Iniciativa Portugal Inovação Social – A nova Iniciativa Portugal Inovação Social é um instrumento financeiro europeu que vai disponibilizar 150 milhões de euros, no âmbito do Fundo Social Europeu, para apoiar instituições e projectos de empreendedorismo social. Criar soluções para problemas fundamentais de caracter social (pobreza, envelhecimento, abandono escolar precoce, baixas taxas de empregabilidade e carência de estruturas de apoio para crianças e famílias) é o principal propósito da Iniciativa Portugal Inovação Social, que se integra no conjunto de fundos previstos no Portugal 2020.
O que é que diferencia um empreendedor de um empreendedor social?
O empreendedor para além de um conjunto de características intrínsecas, de capacidade, de preparação, de domínio de conhecimento, é detentor de uma atitude que o faz acreditar e superar a dificuldade.
O empreendedor social é aquele que reunindo os predicados anteriores, o faz em prol da sociedade que o rodeia, resolvendo constrangimentos da mesma, com a capacidade de contagiar os que estão em seu redor.
A diferença entre empreendedorismo social e caridade e/ou voluntariado está na criação de valor, e na criação de condições de sustentabilidade à iniciativa.
Permitam-me partilhar convosco a percepção do que é o empreendedor social, para algumas instituições de renome mundial:
– School for Social Entrepreneurship (Reino Unido) – “É alguém que trabalha de uma forma empreendedora, para um benefício público ou social, em vez de ter por objectivo a maximização do lucro. Os empreendedores sociais podem trabalhar em negócios éticos, organizações públicas ou privadas, em voluntários ou no sector comunitário. Os empreendedores sociais nunca dizem “não pode ser feito”.
– Canadian Center for Social Entrepreneurship (Canadá) – “Um empreendedor social é inovador, e possui características dos empresários tradicionais como a visão, a criatividade e a determinação, as quais aplicam e focam na inovação social. São líderes que trabalham em todos os tipos de organizações.”

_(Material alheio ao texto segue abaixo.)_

-- ==== Sys2Proof/Machine/FmApi.lean ====
section
/-! DEFINITION. FM API commands of the MLD port command set (R40, Table 2-2). -/

namespace Sys2Proof.Machine

/-! Further return codes of CXL 3.1 (R59; PRESUMED, log 22). -/

def mbInvalidHandle : Nat := 0x000E
def mbInvalidAddress : Nat := 0x000F
def mbInjectLimit : Nat := 0x0010

/-- The status of Table 0-4 that a mailbox or FM API command ends with (R14), by its CXL return code: OK for Success and a started background command,
CONFLICT for Busy as Table 17-1 has it, BAD_DESCRIPTOR for what names an illegal value; the spec states none for the others
(DESIGN CHOICE, log 28). -/
def mbStatus (code : Nat) : Nat :=
  if code = mbSuccess ∨ code = mbBackground then stOk
  else if code = mbBusy then stConflict
  else if code = mbInvalidInput ∨ code = mbUnsupported ∨ code = mbInvalidHandle ∨ code = mbInvalidAddress then stBadDescriptor
  else openStatus (16 + code)

/-- The port an FM API command names. -/
def fmPort (p : FmPath) : Nat :=
  match p with
  | .fmLd q => q
  | .i3c q => q
  | .other q _ => q

/-- The command reaches the module: the port's link is in L0, the LD is enabled, or the processor answers over I3C. -/
def State.fmUp (s : State) (p : FmPath) : Bool :=
  match p with
  | .fmLd q => s.hubUp && decide (q < 8) && (s.port q).link == .l0
  | .i3c q => s.mgmtUp && s.mgmt.phase != .recovery && decide (q < 8)
  | .other q l => s.ldReach q l

/-- Takes an FM API command: in safe mode a mailbox answers Media Disabled (R61); an LD that is not FM-owned answers Unsupported (Table 2-7). -/
def State.fmReq (s : State) (p : FmPath) (f : Nat → State → State × Reply) : State :=
  if !s.fmUp p then s
  else
    let mailbox := match p with
      | .i3c _ => false
      | _ => true
    let r := if mailbox && s.mgmt.phase == .safe then (s, { code := mbMediaDisabled })
      else match p with
        | .other _ _ => (s, { code := mbUnsupported })
        | _ => f (fmPort p) s
    r.1.emit (.fmApi p (mbStatus r.2.code) r.2)

/-- How many LDs a port enables. -/
def State.ldCount (s : State) (port : Nat) : Nat := countUp 16 (s.ldEnabled port)

/-- GET_LD_INFO: the port's DPA capacity in bytes and its number of enabled LDs. -/
def execGetLdInfo (p : FmPath) (s : State) : Out :=
  .next (s.fmReq p (fun q s =>
    (s, { code := mbSuccess, vals := [((List.range (s.ldCount q)).map (s.ldCap q)).sum, s.ldCount q] })))

/-- Capacity of each enabled LD of a port, in 256 MiB. -/
def State.ldAllocs (s : State) (port : Nat) : List Nat := (List.range (s.ldCount port)).map (fun l => s.ldCap port l / 0x10000000)

/-- GET_LD_ALLOCATIONS. -/
def execGetLdAllocations (p : FmPath) (s : State) : Out :=
  .next (s.fmReq p (fun q s => (s, { code := mbSuccess, vals := s.ldAllocs q })))

/-- SET_LD_ALLOCATIONS: Success when it equals the current allocation, otherwise Invalid Input, and the attempt is logged. The spec names no event for it:
BAD_ACCESS, whose VALUE is free (PRESUMED, log 22). -/
def execSetLdAllocations (p : FmPath) (alloc : List Nat) (s : State) : Out :=
  .next (s.fmReq p (fun q s =>
    if alloc = s.ldAllocs q then (s, { code := mbSuccess })
    else
      let r := s.draw
      (r.2.badAccess 0xFF r.1.toNat, { code := mbInvalidInput })))

/-- GET_QOS_CONTROL: the DevLoad marks of R54, in percent. -/
def execGetQosControl (p : FmPath) (s : State) : Out :=
  .next (s.fmReq p (fun _ s => (s, { code := mbSuccess, vals := [s.pb.mark1, s.pb.mark2, s.pb.mark3] })))

/-- A command that answers Unsupported. -/
def fmUnsupported (_ : Nat) (s : State) : State × Reply := (s, { code := mbUnsupported })

/-- SET_QOS_CONTROL. -/
def execSetQosControl (p : FmPath) (s : State) : Out := .next (s.fmReq p fmUnsupported)

/-- GET_QOS_STATUS: occupancy of the port's request entries, in whole percent. -/
def execGetQosStatus (p : FmPath) (s : State) : Out :=
  .next (s.fmReq p (fun q s => (s, { code := mbSuccess, vals := [s.entries q * 100 / 1024] })))

/-- GET_QOS_ALLOCATED_BW: each LD's current HOST_EGRESS guarantee as a fraction of the port's bandwidth in service, in 1/256; a port that is down has
none to guarantee: 0 (DEDUCED, log 132). -/
def execGetQosAllocatedBw (p : FmPath) (s : State) : Out :=
  .next (s.fmReq p (fun q s =>
    (s, { code := mbSuccess, vals := (List.range (s.ldCount q)).map (fun l => s.entitled (actLd (ldIdx q l)) clsHost * 256 / s.capNow clsHost q) })))

/-- SET_QOS_ALLOCATED_BW. -/
def execSetQosAllocatedBw (p : FmPath) (s : State) : Out := .next (s.fmReq p fmUnsupported)

/-- GET_QOS_BW_LIMIT: 255/256 for every LD. -/
def execGetQosBwLimit (p : FmPath) (s : State) : Out :=
  .next (s.fmReq p (fun q s => (s, { code := mbSuccess, vals := List.replicate (s.ldCount q) 255 })))

/-- SET_QOS_BW_LIMIT. -/
def execSetQosBwLimit (p : FmPath) (s : State) : Out := .next (s.fmReq p fmUnsupported)

end Sys2Proof.Machine
end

– Schwab Foundation for Social Entrepreneurship (Suíça) – “Os empreendedores sociais são agentes de mudança da sociedade mediante:
i) A criação de ideias conducentes à resolução de problemas sociais, pela combinação de práticas e conhecimentos de inovação, criando assim novos procedimentos e serviços;
ii) O estabelecimento de parcerias e meios de autossustentabilidade dos projectos;
iii) A transformação das comunidades através de associações estratégicas;
iv) A utilização de abordagens baseadas no mercado para resolução dos problemas sociais;
v) A identificação de novos mercados e oportunidades para financiar uma missão social.”
– Institute for Social Entrepreneurs (EUA) – “Empreendedores sociais são executivos do sector de negócios sem fins lucrativos que prestam maior atenção às forças do mercado sem perder de vista a sua missão social, e são orientados por um duplo propósito: empreender 15 programas que funcionem e que estejam disponíveis para as pessoas, tornando-as menos dependentes do governo e da caridade.”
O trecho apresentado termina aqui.